# 1/2" vs 3/4" hot water line



## Tinstaafl (Jan 6, 2008)

Leaving aside the overall volume of flow, at what point is it better in terms of hot water NOW at the faucet to use a 1/2" line to take advantage of the higher velocity of flow? Does that question make any sense? :blink:


----------



## jb4211 (Jul 13, 2010)

I'd think "higher velocity" does not equate to more GPM's. And I'd also think that it's the GPM's that you need to increase to get the hot water NOW, not the pressure. Meaning you have to evacuate the cold, idol water before the hot water will flow.

Does that answer or am I confused which is usually the case.


----------



## Tinstaafl (Jan 6, 2008)

jb4211 said:


> Does that answer or am I confused which is usually the case.


I think you're confused. :laughing:

I'm specifically ignoring GPM for this. At a given pressure, water will move faster in a smaller pipe. I think. At least that's my intuitive take on it.

Even if it doesn't, it would seem to make sense that if the pipe holds a gallon of cold water, the faucet flow rate (oops, there's your GPM) would keep the hot water from getting there faster than with a pipe containing only a quart of cold water.


----------



## TimelessQuality (Sep 23, 2007)

A 3/4 line will 'hold' more water that will get cold when not in use... When you want hot, you'll have to evacuate all that water before the hot will reach your fixture... 1/2 will be less...

Is that what you mean??


----------



## Cole82 (Nov 22, 2008)

Tin this link covers manifold design benefits over traditional systems. 
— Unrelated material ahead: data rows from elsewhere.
/-- A move ends without its switch: the destination goes back to its tier. -/
def endMove (s : State) (cpn : Nat) : State :=
  match moveOf s cpn with
  | none => s
  | some m =>
    let s := releaseFrame (dropTraffic s cpn) (cpnPt cpn) m.kind.dest m.dst
    { s with blw := { s.blw with moves := tdel s.blw.moves cpn } }

/-- R93 holds for a page that is not MOVING: it becomes FREE, or RETIRED if it is POISONED with a fault in a frame (R107, R284). -/
def freeNow (s : State) (cpn : Nat) (zero : Bool) : State :=
  let e := s.loc cpn
  let pt := cpnPt cpn
  let s := dropMuteReq (dropReq (endMove s cpn) cpn) cpn
  if e.state = .poisoned ∧ e.hard then
    let s := match e.mute with
      | some a => if e.hardMute then retireAt s pt .t1 a else releaseFrame s pt .t1 a
      | none => s
    let s := if e.hardMute then releaseFrame s pt e.tier e.addr else retireAt s pt e.tier e.addr
    s.setLoc cpn fun e => { e with state := .retired, mute := none, age := 0, published := false }
  else
    let s := if zero then zeroPage s cpn else s
    let s := releaseFrame s pt e.tier e.addr
    let s := match e.mute with
      | some a => releaseFrame s pt .t1 a
      | none => s
    let s := s.setLoc cpn fun _ => {}
    { s with seq := { s.seq with freed := lmod s.seq.freed pt (· ++ [cpn]) } }

/-- R93 holds: a MOVING page is freed at its move's next boundary (R275). -/
def freePage (s : State) (cpn : Nat) (zero : Bool := false) : State :=
  if (s.loc cpn).state = .moving then setMove s cpn fun m => { m with cancel := true, zero := zero }
  else freeNow s cpn zero

/-- Write the FILL of an uncompressed page's header; while it is MOVING the write is held for the switch (R276). [DEDUCED, log 79] -/
def headerFill (s : State) (cpn fill : Nat) : State :=
  if (s.loc cpn).state = .moving then setMove s cpn fun m => { m with heldFill := some fill }
  else setHdrFill s (cpnPt cpn) (pageStore s cpn) fill

/-- The profile that a page's header names, in the tables of a live epoch. -/
def headerProfile (s : State) (page : List Byte) : Option Profile := tget s.dep.cfg.profiles (field page 10 2)

/-- Change the header of a compressed page where it lies: it is coded anew, or stored whole where it no longer fits (R279). [DEDUCED, log 79] -/
def patchPacked (s : State) (cpn : Nat) (f : List Byte → List Byte) : State :=
  let st := pageStore s cpn
  match expandPage (storeRead s st 0 61440) (identOf s cpn) with
  | none => s
  | some page =>
    match (headerProfile s page).bind fun p => packPage p (identOf s cpn) (f page) with
    | some bs => (storeWrite s (cpnPt cpn) st 0 bs).setLoc cpn fun e => { e with clen := bs.length }
    | none => (storeWrite s (cpnPt cpn) st 0 (f page)).setLoc cpn fun e => { e with compressed := false, clen := 0 }

/-- The home tile of a sequence: its STAGE_TILE (R101); 0 where it has none. -/
def homeTile (s : State) (q : Nat) : Nat := if (s.ctx q).stageTile < 48 then (s.ctx q).stageTile else 0

/-- How far down a tier lies. -/
def tierRank : Tier → Nat
  | .t0 => 0 | .t1 => 1 | .t2 => 2 | .t3 => 3 | .th => 4

/-- May HINT KIND 3 queue the page for a demote (R273): one reference, not published, not MOVING, above the tier, and no STAGING page to T3? A
region frame is left only for T1 (R313). -/
def mayDemote (e : Loc) (t : Tier) : Bool :=
  e.refcnt == 1 && !e.published && (e.state == .staging || e.state == .resident || e.state == .sharedRo)
    && decide (tierRank e.tier < tierRank t) && !(e.state == .staging && t == .t3) && !inRegion e

/-- HINT KIND 3 on a page (R273): queued in class 6, or given AGE 0xFF. Answer whether a request was made, and whether AGE was set. -/
def demotePage (s : State) (cpn : Nat) (t : Tier) (home : Nat) : State × Bool × Bool :=
  if ¬ mayDemote (s.loc cpn) t then (setAge s cpn 0xFF, false, true)
  else
    let r := queueMove s { cpn := cpn, kind := .page t, cls := 6, home := home }
    if (reqOf r.1 cpn).any fun q => q.cls == 6 then (r.1, r.2, false) else (setAge r.1 cpn 0xFF, r.2, true)

/-- A page of a sequence opened with TIER_HINT became RESIDENT: it is demoted as HINT KIND 3 has it, or, without a free frame in the hinted tier,
the event is counted as blocked (R268). -/
def tierHint (s : State) (q cpn : Nat) : State :=
  let h := (s.ctx q).tierHint
  let t := if h = 1 then Tier.t2 else if h = 2 then .t3 else .th
  if h = 0 then s
  else if tierFree s (cpnPt cpn) t then (demotePage s cpn t (homeTile s q)).1
  else count s pgBlw 2 (cpnPt cpn)

/-- May a page be STAGING where it lies (R106): uncompressed, and neither in T3 nor in a region frame? [DEDUCED, log 99] -/
def mayStage (e : Loc) : Bool := !e.compressed && e.tier != .t3 && !inRegion e

/-- The last PTE of a SHARED-RO page that is not full makes it STAGING, with its FILL in the header (R107). Where it lies, or where its move takes
it, it may not be STAGING (R106): then a move down is given up, the page goes to T1 first, and it is SHARED-RO until it stands there. [DEDUCED, log 99] -/
def stageShared (s : State) (q cpn fill : Nat) : State :=
  let e := s.loc cpn
  let lift := fun (s : State) => (queueMove s { cpn := cpn, kind := .page .t1, cls := 3, seq := s.dep.accNext, home := homeTile s q }).1
  match moveOf s cpn with
  | some m =>
    if e.state ≠ .moving then (if mayStage e then headerFill (setEff s cpn .staging) cpn fill else lift s)
    else if m.kind.dest ≠ .t3 ∧ ¬ m.compress then headerFill (setEff s cpn .staging) cpn fill
    else if mayStage e then headerFill (setEff (setMove s cpn fun m => { m with cancel := true }) cpn .staging) cpn fill
    else lift (setMove s cpn fun m => { m with cancel := true })
  | none => if mayStage e then headerFill (setEff s cpn .staging) cpn fill else lift s

/-- R107 after REFCNT fell to its present value with PUBLISHED = 0 (R150). -/
def settleRef (s : State) (cpn : Nat) (zero : Bool := false) : State :=
  let e := s.loc cpn
  if e.published then s
  else if e.refcnt = 0 then freePage s cpn zero
  else if e.refcnt = 1 ∧ effState e = .sharedRo then
    match findPte s cpn with
    | some (q, _, p) =>
      let tpp := ((tget s.dep.cfg.profiles (s.ctx q).profile).map Profile.tpp).getD 0
      if pageFill s cpn = tpp then tierHint (setEff s cpn .resident) q cpn else stageShared s q cpn p.fill
    | none => setEff s cpn .resident
  else s

/-- A PTE or hold that named the page is gone. -/
def dropRef (s : State) (cpn : Nat) (zero : Bool := false) : State :=
  settleRef (s.setLoc cpn fun e => { e with refcnt := e.refcnt - 1 }) cpn zero

/-- A fork adds a PTE (R107, R110). -/
def addRef (s : State) (cpn : Nat) : State :=
  let s := s.setLoc cpn fun e => { e with refcnt := e.refcnt + 1 }
  let e := s.loc cpn
  match effState e with
  | .staging | .resident => if 2 ≤ e.refcnt then setEff s cpn .sharedRo else s
  | _ => s

/-- A page's bytes with WARM_HELD clear. -/
def dropWarmHeld (page : List Byte) : List Byte := poke page 15 (toLe 1 (setBits (field page 15 1) 3 1 0))

/-- Clear WARM_HELD in both headers (R118); the write is held for a move of the page or of its mute copy. -/
def clearWarmHeld (s : State) (cpn : Nat) : State :=
  let e := s.loc cpn
  let s := setMove s cpn fun m => { m with clearHeld := true }
  let s := if e.state = .moving ∨ inRegion e then s
    else if e.compressed then patchPacked s cpn dropWarmHeld
    else setHdrFlag s (cpnPt cpn) (pageStore s cpn) 3 false
  match e.mute with
  | some _ => setHdrFlag s (cpnPt cpn) (muteStore s cpn) 3 false
  | none => s

/-- A prefix entry names the page (R144). -/
def publishPage (s : State) (cpn : Nat) : State :=
  let s := clearWarmHeld (s.setLoc cpn fun e => { e with published := true }) cpn
  match effState (s.loc cpn) with
  | .resident => setEff s cpn .sharedRo
  | _ => s

/-- The entry that named the page is gone (R149, R150). -/
def unpublishPage (s : State) (cpn : Nat) : State :=
  settleRef (s.setLoc cpn fun e => { e with published := false }) cpn

/-! ### Poison (R107, R116, R139, R277) -/

/-- The prefix entries that name the page are spoiled (R139). Event 0x12. -/
def spoilEntries (s : State) (cpn : Nat) : State :=
  s.chn.dir.foldl (fun s e =>
    if e.2.state = .live ∧ e.2.cpns.contains cpn ∧ ¬ e.2.spoiled then
      errEvent (s.setSlot e.1 fun d => { d with spoiled := true }) 0x12 1 pgChn 1 0 e.1 cpn [cpnPt cpn]
    else s) s

/-- An uncorrectable error makes a page POISONED (R107). `hard`: the fault lies in the frame; `ofMute`: in the mute frame. Event
0x10. -/
def poisonPage (s : State) (cpn : Nat) (hard : Bool) (ofMute : Bool := false) : State :=
  if ¬ pageLive (s.loc cpn) then s
  else
    let s := endMove s cpn
    let s := dropMuteReq (dropReq s cpn) cpn
    let s := s.setLoc cpn fun e => { e with state := .poisoned, hard := hard, hardMute := hard && ofMute }
    let s := errEvent s 0x10 1 pgSeq 1 0 (b2n hard) cpn [cpnPt cpn]
    let s := spoilEntries s cpn
    let e := s.loc cpn
    if e.refcnt = 0 ∧ ¬ e.published then freeNow s cpn false else s

/-- The HBM controller counts an uncorrectable unit, which reads as poison from now on; in the carve-out, the units whose MACs lie in it do
(R286, R483). -/
def countUe (s : State) (a : Nat) : State :=
  let m := a / 2 ^ 36
  let us := if inCarve a then (List.range 32).map fun i => macUnit (a + i) else [a / 256]
  let s := s.setHb m fun h => { h with ue := (h.ue + 1) % 2 ^ 32, lastUe := a / 256 * 256 }
  let s := count s (pgHbc m) 4 15
  { s with mems := { s.mems with badUnits := us.foldl (fun l u => if l.contains u then l else l ++ [u]) s.mems.badUnits } }

/-- A read of a page meets poison: in HBM a MAC mismatch counts (R508) as an uncorrectable unit, whose patterns read back clean (R286), and the page
becomes POISONED. [DEDUCED, log 100] -/
def poisonRead (s : State) (cpn : Nat) (st : Store) (mu : Bool) : State :=
  let s := match st with
    | .hbm a =>
      match s.mems.badUnits.find? fun u => decide (a / 256 ≤ u ∧ u < (a + frameBytes) / 256) with
      | some u => countUe (count s pgSec 1 15) (u * 256)
      | none => s
    | _ => s
  poisonPage s cpn false mu

/-- A command found poison in a layer it needs (R116). Event 0x11. -/
def poisonLayer (s : State) (q l : Nat) : State :=
  if (s.row q l).poisoned then s
  else
    let pt := (s.ctx q).pt
    let s := s.setRow q l fun r => { r with poisoned := true }
    let s := s.setCtx q fun c => { c with poisonedLayers := c.poisonedLayers + 1 }
    errEvent (count s pgSeq 7 pt) 0x11 1 pgSeq 2 l 0 q [pt]

/-- Is the page POISONED? -/
def pagePoisoned (s : State) (cpn : Nat) : Bool := (s.loc cpn).state == .poisoned

/-! ### Touches, samples, prefetch -/

/-- Is the request a spill or a demote: a move down to T2, T3 or TH (R271)? -/
def MoveReq.down (r : MoveReq) : Bool :=
  r.cls != 1 && (match r.kind with | .page t => t != .t0 && t != .t1 | _ => false)

/-- A move's cancellation is marked for its next block boundary. -/
def markCancel (s : State) (cpn : Nat) : State := setMove s cpn fun m => { m with cancel := true }

/-- What the Bellows does for a page of an accepted ATTEND's list (R271). -/
def prefetchPage (s : State) (acc home : Nat) (dl : Option Nat) (cpn : Nat) : State :=
  let e := s.loc cpn
  let kind : Option MoveKind := (moveOf s cpn).map fun m => m.kind
  let down : Bool := match kind with
    | some (.page t) => t != .t0 && t != .t1
    | _ => false
  let stays : Bool := kind == some .mute || (kind == some (.page .t1) && e.tier == .t1)
  if ¬ pageLive e then s
  else if upper e then
    if e.state ≠ .moving then
      let s := if (reqOf s cpn).any MoveReq.down then dropReq s cpn else s
      useAge s cpn
    else if down then useAge (markCancel s cpn) cpn
    else if stays then useAge s cpn
    else s
  else if e.state ≠ .moving then
    if (ptPolicy s (cpnPt cpn)).prefetchEn then queueDeadline s cpn acc home dl else s
  else if down then
    let s := markCancel s cpn
    if (ptPolicy s (cpnPt cpn)).prefetchEn then queueDeadline s cpn acc home dl else s
  else s

/-- A page read or flush write of a partition with a home tile (R263): a free value decides whether it is sampled. -/
def sampleUse (s : State) (cpn home : Nat) : State :=
  let d := draw s
  let s := d.2
  if d.1 % 2 ^ (blwPolicy s).sampleLog2 ≠ 0 then s
  else
    let pt := cpnPt cpn
    let s := useAge (sketchAdd (count s pgBlw 6 pt) cpn) cpn
    let hot := (ptPolicy s pt).t0Hot
    if hot ≠ 0 ∧ (s.loc cpn).tier = .t1 ∧ hot ≤ estimate s cpn then queueTo s cpn .t0 7 home else s

end Sys2Proof.Machine
end

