-- ==== Sys2Proof/Machine/Units.lean ====
section
/-!
DEFINITION. What every executing unit does with a command: is it issued and its epoch applied (R75), the checks repeated when it
begins, the context cache (R87), the append lock (R68, R69), waits for frames and granules (R260, R102), staging (R101, R105).
-/

namespace Sys2Proof.Machine

/-! ### The command at its unit -/

/-- Does the unit class of a SCOPE bit still have to apply the epoch that the node carries (R75)? -/
def unitLags (s : State) (n : Node) (b : Nat) : Bool := n.hdr.epoch == s.dep.epoch && bit s.dep.lag b

/-- The SCOPE bits of the unit classes that run a command once it is issued (R71): the tiles apply the partition map as well as the mask
and group tables. -/
def unitBits : Cmd → List Nat
  | .nop | .fence _ | .epochCommit _ _ | .graphBegin _ _ _ => [1]
  | .attend _ | .headGather _ | .spanMerge _ | .warm _ _ _ _ _ => [3, 7]
  | .hint _ _ _ _ _ => [5]
  | .putPage _ | .getPage _ | .send _ _ _ | .postRecv _ _ _ => [4]
  | _ => [0]

/-- Do all units that run the command stand at an epoch under which they may run it (R75)? -/
def unitsReady (s : State) (n : Node) : Bool := (unitBits n.cmd).all fun b => !unitLags s n b

/-- An issued command that has not ended and whose units may run it. -/
def liveNode (s : State) (acc : Nat) : Option Node :=
  match s.node acc with
  | some n => if n.issued ∧ n.outcome.isNone ∧ unitsReady s n ∧ ¬ s.boot.fatal then some n else none
  | none => none

/-- Count a command that a unit holds under R75, once (EPOCH_HELD). -/
def noteHeld (s : State) (n : Node) : State :=
  if n.epochHeld then s else count (s.setNode n.acc fun m => { m with epochHeld := true }) pgDep 3 (ringPt n.ring)

/-- The tiles that commands of epoch e may use: those of their partition under that epoch's map which the map the tiles have applied leaves
to it, as no operation runs on a tile outside its own partition (R28). -/
def tilesFor (s : State) (e pt : Nat) : List Nat :=
  (tilesAt s e pt).filter fun t => e == s.dep.epoch || bit (s.mapOf pt).tiles t
def nodeTiles (s : State) (n : Node) : List Nat := tilesFor s n.hdr.epoch (ringPt n.ring)

/-- The checks a unit repeats when it begins: the sequence a command names is OPEN (R114), and steps 4 to 6, which the fetch could
not make for a sequence that was not open then. [DEDUCED, log 36] -/
def beginCheck (s : State) (n : Node) : Option Comp :=
  match namedSeq n.cmd with
  | some (q, b) => if seqOpen s q then check456 s n.ring n.hdr n.cmd else some (invalidAt b)
  | none => check456 s n.ring n.hdr n.cmd

/-- A POISON record of a command (R520): object kind and object. -/
def recPoison (s : State) (n : Node) (kind object : Nat) : State :=
  recNow s 0x09 (ringPt n.ring) n.acc (toLe 1 kind ++ zeros 7 ++ toLe 8 object) (ringSecure s n.ring)

/-- The failure of a read of a command's buffer: poison or a failed host read give POISONED (R407), a region that is gone gives
REVOKED (R315). -/
def readFail : ReadRes → Comp
  | .revoked => failWith .revoked
  | _ => failWith .poisoned

/-- Read a buffer for a command: its bytes, or the state and failure. A read that meets poison is recorded. -/
def readRef (s : State) (n : Node) (r len : Nat) : Except (State × Comp) (List Byte) :=
  match refRead s n.ring n.hdr.epoch r len with
  | .data bs => .ok bs
  | .poison => .error (recPoison s n 0 r, failWith .poisoned)
  | x => .error (s, readFail x)

/-! ### The context cache (R87) -/

/-- Put a sequence into the cache of 65,536 contexts. Where the partition's part of it is full, one of the contexts that share that
part leaves; which one the spec does not say. [DEDUCED, log 22] -/
def cacheCtx (s : State) (q : Nat) : State :=
  let ptOf := fun (x : Nat) => (s.ctx x).pt
  let pt := ptOf q
  if s.seq.cached.contains q then s
  else if capRoom s pt 65536 1 (fun p => (s.seq.cached.filter fun x => ptOf x == p).length) then
    { s with seq := { s.seq with cached := s.seq.cached ++ [q] } }
  else
    let strict := strictPts s
    let share := s.seq.cached.filter fun x => if strict.contains pt then ptOf x == pt else !strict.contains (ptOf x)
    let d := draw s
    let s := d.2
    { s with seq := { s.seq with cached := (s.seq.cached.filter fun x => x != lget share (d.1 % share.length) q) ++ [q] } }

/-- Is the context at hand? If not, its fetch begins, and the command waits. -/
def ctxHere (s : State) (q pt : Nat) : Bool × State :=
  if s.seq.cached.contains q then (true, s)
  else if s.seq.fetching.contains q then (false, s)
  else (false, count { s with seq := { s.seq with fetching := s.seq.fetching ++ [q] } } pgSeq 0 pt)

/-- CTX_FETCH_DONE: the fetched context stands in the cache. -/
def ctxFetched (s : State) (q : Nat) : State :=
  if s.seq.fetching.contains q then
    cacheCtx { s with seq := { s.seq with fetching := s.seq.fetching.filter (· != q) } } q
  else s

def execCtxFetchDone (seq : Nat) (s : State) : Host.Outcome State Fault Refusal :=
  .next (if s.boot.fatal then s else ctxFetched s seq)

/-! ### The append lock -/

/-- Does the command hold the sequence's lock, or is the lock free? -/
def lockFree (s : State) (q acc : Nat) : Bool :=
  match (s.ctx q).lockOwner with
  | none => !windowBinds s q
  | some a => a == acc
def takeLock (s : State) (q acc ring : Nat) : State := s.setCtx q fun c => { c with lockOwner := some acc, lockRing := ring }
def dropLock (s : State) (q : Nat) : State := s.setCtx q fun c => { c with lockOwner := none }
/-- BUSY for a held lock. -/
def lockBusy (s : State) (n : Node) : State := finish (count s pgSeq 6 (ringPt n.ring)) n.acc (failWith .busy)

/-- The sequence whose append lock a command needs (R50). [DESIGN CHOICE, log 45] -/
def lockSeq : Cmd → Option Nat
  | .seqFork _ false p _ => some (p % 2 ^ 20)
  | .seqClose q _ | .flush q _ | .prefixPublish q _ _ _ _ _ | .warm q _ _ _ _ => some q
  | .append a => some a.seq
  | _ => none

/-- The contenders of one cycle for a sequence's lock: issued commands, not ended, that need it and pass the checks before it (R56). -/
def contenders (s : State) (q : Nat) (accs : List Nat) : List Node :=
  accs.eraseDups.filterMap fun a => (liveNode s a).filter fun n => lockSeq n.cmd == some q && (beginCheck s n).isNone

/-- R69: two or more contend for a free lock: the pointer chooses the ring, ACC the command within it; the losers end with BUSY and
the winner holds the lock. Fewer leave the state as it is. [DESIGN CHOICE, log 45] -/
def arbitrate (s : State) (q : Nat) (accs : List Nat) : State :=
  let cs := contenders s q accs
  if cs.length < 2 ∨ (s.ctx q).lockOwner.isSome ∨ windowBinds s q then s
  else
    match ptrPick 2048 (s.ctx q).lockPtr (cs.map (·.ring)) with
    | none => s
    | some r =>
      match minBy (·.acc) (cs.filter (·.ring == r)) with
      | none => s
      | some w =>
        let s := (takeLock s q w.acc r).setCtx q fun c => { c with lockPtr := ptrNext 2048 r }
        (cs.filter (·.acc != w.acc)).foldl lockBusy s

/-- A command of the Lock column (R50) runs with those that try its lock in its cycle: the pointer decides among them, and it goes on unless it
has lost (R69). [DESIGN CHOICE, log 45] -/
def contended (s : State) (acc : Nat) (rivals : List Nat) (f : State → Node → State) : State :=
  match liveNode s acc with
  | none => s
  | some n =>
    let s := match lockSeq n.cmd with
      | some q => arbitrate s q (acc :: rivals)
      | none => s
    match liveNode s acc with
    | some n => f s n
    | none => s

/-! ### Waits for frames and granules (R260, R102) -/

def allocWaiting (s : State) (acc : Nat) : Bool := s.seq.allocWaits.any fun w => w.acc == acc
/-- The command waits up to ALLOC_WAIT_US of its partition's policy. [DEDUCED, log 41] -/
def allocWait (s : State) (n : Node) : State :=
  if allocWaiting s n.acc then s
  else
    let us := (ptPolicy s (ringPt n.ring)).allocWaitUs
    { s with seq := { s.seq with allocWaits := s.seq.allocWaits ++ [{ acc := n.acc, until_ := s.time + us * 1000 }] } }
def allocDone (s : State) (acc : Nat) : State :=
  { s with seq := { s.seq with allocWaits := s.seq.allocWaits.filter fun w => w.acc != acc } }

/-! ### Staging -/

/-- The profile of a sequence in the tables of an epoch. -/
def seqProfile (s : State) (e q : Nat) : Option Profile := profileAt s e (s.ctx q).profile

/-- The staging entry of a layer. -/
def stageOf (s : State) (q l : Nat) : Option StageEntry := tget s.seq.stage (q * 256 + l)

/-- Granules of an entry. Its profile is one of a live epoch. -/
def entryGranules (s : State) (e : Nat × StageEntry) : Nat :=
  match tget s.dep.cfg.profiles (s.ctx (e.1 / 256)).profile with
  | some p => granules p e.2.toks.length
  | none => 0

/-- Free granules of a tile: 512 less those of its entries and those kept for reads (R105). -/
def freeGranules (s : State) (t : Nat) : Nat :=
  512 - ((s.seq.stage.filter fun e => e.2.tile == t).map (entryGranules s)).sum
    - ((s.seq.kept.filter fun k => k.tile == t).map (·.granules)).sum

/-- R101: of a list of tiles, the one with the most free granules, the lowest of equal ones; 0x3F for none. -/
def chooseTile (s : State) (ts : List Nat) : Nat := (minBy (fun t => 512 - freeGranules s t) ts).getD 0x3F

/-- The ATTENDs that read the staged tokens of a layer (R105). -/
def stageReaders (s : State) (q l : Nat) : List Nat :=
  (s.att.ops.filter fun o => o.2.seq == q && o.2.layer == l && !o.2.staged.isEmpty).map (·.1)

/-- The layer's staged tokens leave their entry; the granules stay while an ATTEND issued before reads them. -/
def dropStage (s : State) (q l : Nat) : State :=
  match stageOf s q l with
  | none => s
  | some e =>
    let rs := stageReaders s q l
    let kept := if rs.isEmpty then s.seq.kept
      else s.seq.kept ++ [{ tile := e.tile, granules := entryGranules s (q * 256 + l, e), readers := rs }]
    { s with seq := { s.seq with stage := tdel s.seq.stage (q * 256 + l), kept := kept } }

/-- An ATTEND has ended: granules that only it kept are free. -/
def releaseKept (s : State) (acc : Nat) : State :=
  let ks := s.seq.kept.map fun k => { k with readers := k.readers.filter (· != acc) }
  { s with seq := { s.seq with kept := ks.filter fun k => !k.readers.isEmpty } }

end Sys2Proof.Machine
end

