/-- The requests of a pair after the one of a command. -/
def laterReqs (s : State) (q acc : Nat) : List Nat := (((s.qp q).reqs.dropWhile fun r => r.acc != acc).drop 1).map (·.acc)

/-- A request that fails before it is sent gives its PSN back (log entry 24). [DEDUCED, log 24] -/
def cancelReq (s : State) (q acc : Nat) : State :=
  match qpReqOf s q acc with
  | none => s
  | some r => renumber (dropQpReq s q acc) q r.psn (laterReqs s q acc)

/-! ### The initiator's commands -/

def failReq (s : State) (n : Node) (q : Nat) (c : Comp) : State := finish (allocDone (cancelReq s q n.acc) n.acc) n.acc c

/-- Run a command on a queue pair: READY (R451), its context at hand (R453), its turn to send. -/
def onQp (s : State) (n : Node) (q : Nat) (f : State → State) : State :=
  match beginCheck s n with
  | some c => failReq s n q c
  | none =>
    if (s.qp q).state ≠ .ready then failReq s n q (invalidAt 20)
    else if ¬ s.fab.cached.contains q then fetchQp s q (ringPt n.ring)
    else f s

/-- Run a request that has not been sent and whose turn has come. -/
def onReq (s : State) (n : Node) (q : Nat) (f : QpReq → State → State) : State :=
  onQp s n q fun s =>
    match qpReqOf s q n.acc with
    | some r => if r.sent ∨ ¬ qpTurn s q n.acc then s else f r s
    | none => s

/-- The profile that a stored page's header names. -/
def pageProfile (s : State) (cpn : Nat) : Option Profile :=
  let id := field ((pageBytes s cpn).take 256) 10 2
  match tget s.dep.cfg.profiles id with
  | some p => some p
  | none => tget s.dep.cfgPrev.profiles id

/-- Does the page hold TPP tokens? -/
def fullPage (s : State) (cpn : Nat) : Bool :=
  match pageProfile s cpn with
  | some p => field (pageBytes s cpn) 20 2 % 512 == p.tpp
  | none => false
/-- WARM_HELD of the page's header. -/
def warmHeld (s : State) (cpn : Nat) : Bool := bit (field (pageBytes s cpn) 15 1) 3

/-- PUT_PAGE's checks (R460). -/
def putRefused (s : State) (pt cpn : Nat) : Option Comp :=
  let st := (s.loc cpn).state
  if cpnPt cpn ≠ pt then some (failWith .perm 24)
  else if st = .free ∨ st = .retired then some (invalidAt 24)
  else if st = .poisoned then some (failWith .poisoned)
  else if ¬ fullPage s cpn then some (invalidAt 24)
  else if warmHeld s cpn then some (failWith .perm 24)
  else none

/-- PUT_PAGE: the page is moved to T1 if it lies lower, then sent (R257, R460). -/
def runPut (s : State) (n : Node) (x : XferCmd) : State :=
  onReq s n x.qpn fun r s =>
    match putRefused s (ringPt n.ring) x.localCpn with
    | some c => failReq s n x.qpn c
    | none =>
      if ¬ upper (s.loc x.localCpn) then
        callUp s x.localCpn n.acc 0 none
      else if storeBad s (pageStore s x.localCpn) 0 frameBytes then
        failReq (recPoison (poisonRead s x.localCpn (pageStore s x.localCpn) false) n 1 x.localCpn) n x.qpn (failWith .poisoned)
      else sendReq s x.qpn r false

def execPutPage (acc : Nat) (s : State) : Host.Outcome State Fault Refusal :=
  .next (match liveNode s acc with
    | some n =>
      match n.cmd with
      | .putPage x => runPut s n x
      | _ => s
    | none => s)

/-- The key whose window holds a CPN. -/
def windowKey (s : State) (cpn : Nat) : Option (Nat × Key) :=
  s.fab.keys.find? fun k => k.2.state != .free && k.2.write && decide (k.2.cpn ≤ cpn ∧ cpn < k.2.cpn + k.2.layers * k.2.span)

/-- The home field for a landing: the one of the sequence's STAGE_TILE (R461). -/
def landField (s : State) (k : Key) : Nat := homeTile s k.seq / 12

/-- Is a page on its way into the CPN? -/
def landing (s : State) (cpn : Nat) : Bool :=
  s.fab.asms.any (fun a => a.isPut && a.ok && a.cpn == cpn)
http://www.huduser.org/portal/publications/pex_design_guide.pdf

Flow Rate ft/sec 
GPM 3/8” 1/2” 5/8” 3/4” 1” 1 1/4” 1 1/2” 2” 
0.2 0.67 0.36 0.25 0.18 0.11 0.07 0.05 0.03 
0.3 1.00 0.54 0.37 0.27 0.16 0.11 0.08 0.05 
0.4 1.33 0.72 0.50 0.36 0.22 0.15 0.11 0.06 
0.5 1.67 0.91 0.62 0.45 0.27 0.18 0.13 0.08 
0.6 2.00 1.09 0.74 0.54 0.33 0.22 0.16 0.09 
0.7 2.33 1.27 0.87 0.64 0.38 0.26 0.18 0.11 
0.8 2.67 1.45 0.99 0.73 0.44 0.29 0.21 0.12 
0.9 3.00 1.63 1.12 0.82 0.49 0.33 0.24 0.14 
1.0 3.33 1.81 1.24 0.91 0.55 0.37 0.26 0.15 
1.1 3.67 1.99 1.36 1.00 0.60 0.40 0.29 0.17 
1.2 4.00 2.17 1.49 1.09 0.66 0.44 0.32 0.18 
1.3 4.34 2.35 1.61 1.18 0.71 0.48 0.34 0.20 
1.4 4.67 2.53 1.74 1.27 0.76 0.51 0.37 0.22 
1.5 5.00 2.72 1.86 1.36 0.82 0.55 0.40 0.23 
1.6 5.34 2.90 1.98 1.45 0.87 0.59 0.42 0.25 
1.7 5.67 3.08 2.11 1.54 0.93 0.62 0.45 0.26 
1.8 6.00 3.26 2.23 1.63 0.98 0.66 0.47 0.28 
1.9 6.34 3.44 2.36 1.72 1.04 0.70 0.50 0.29 
2.0 6.67 3.62 2.48 1.81 1.09 0.73 0.53 0.31 
2.5 8.34 4.53 3.10 2.27 1.36 0.92 0.66 0.38 
3.0 10.00 5.43 3.72 2.72 1.64 1.10 0.79 0.46 
3.5 11.67 6.34 4.34 3.18 1.91 1.28 0.92 0.54 
4.0 7.24 4.96 3.63 2.18 1.47 1.05 0.62 
4.5 8.15 5.58 4.08 2.46 1.65 1.19 0.69 
5.0 9.05 6.20 4.54 2.73 1.84 1.32 0.77 
6.0 10.86 7.44 5.44 3.28 2.20 1.58 0.92 
7.0 8.68 6.35 3.82 2.57 1.84 1.08 
8.0 9.92 7.26 4.37 2.94 2.11 1.23 
9.0 11.16 8.17 4.91 3.30 2.37 1.39


----------



## KillerToiletSpider (May 27, 2007)

Every house should be plumbed with 3/8" water lines, who cares that you can only use one fixture at a time when you save almost a second and a half on getting hot water to the fixture.


----------



## Inner10 (Mar 12, 2009)

> Every house should be plumbed with 3/8" water lines, who cares that you can only use one fixture at a time when you save almost a second and a half on getting hot water to the fixture.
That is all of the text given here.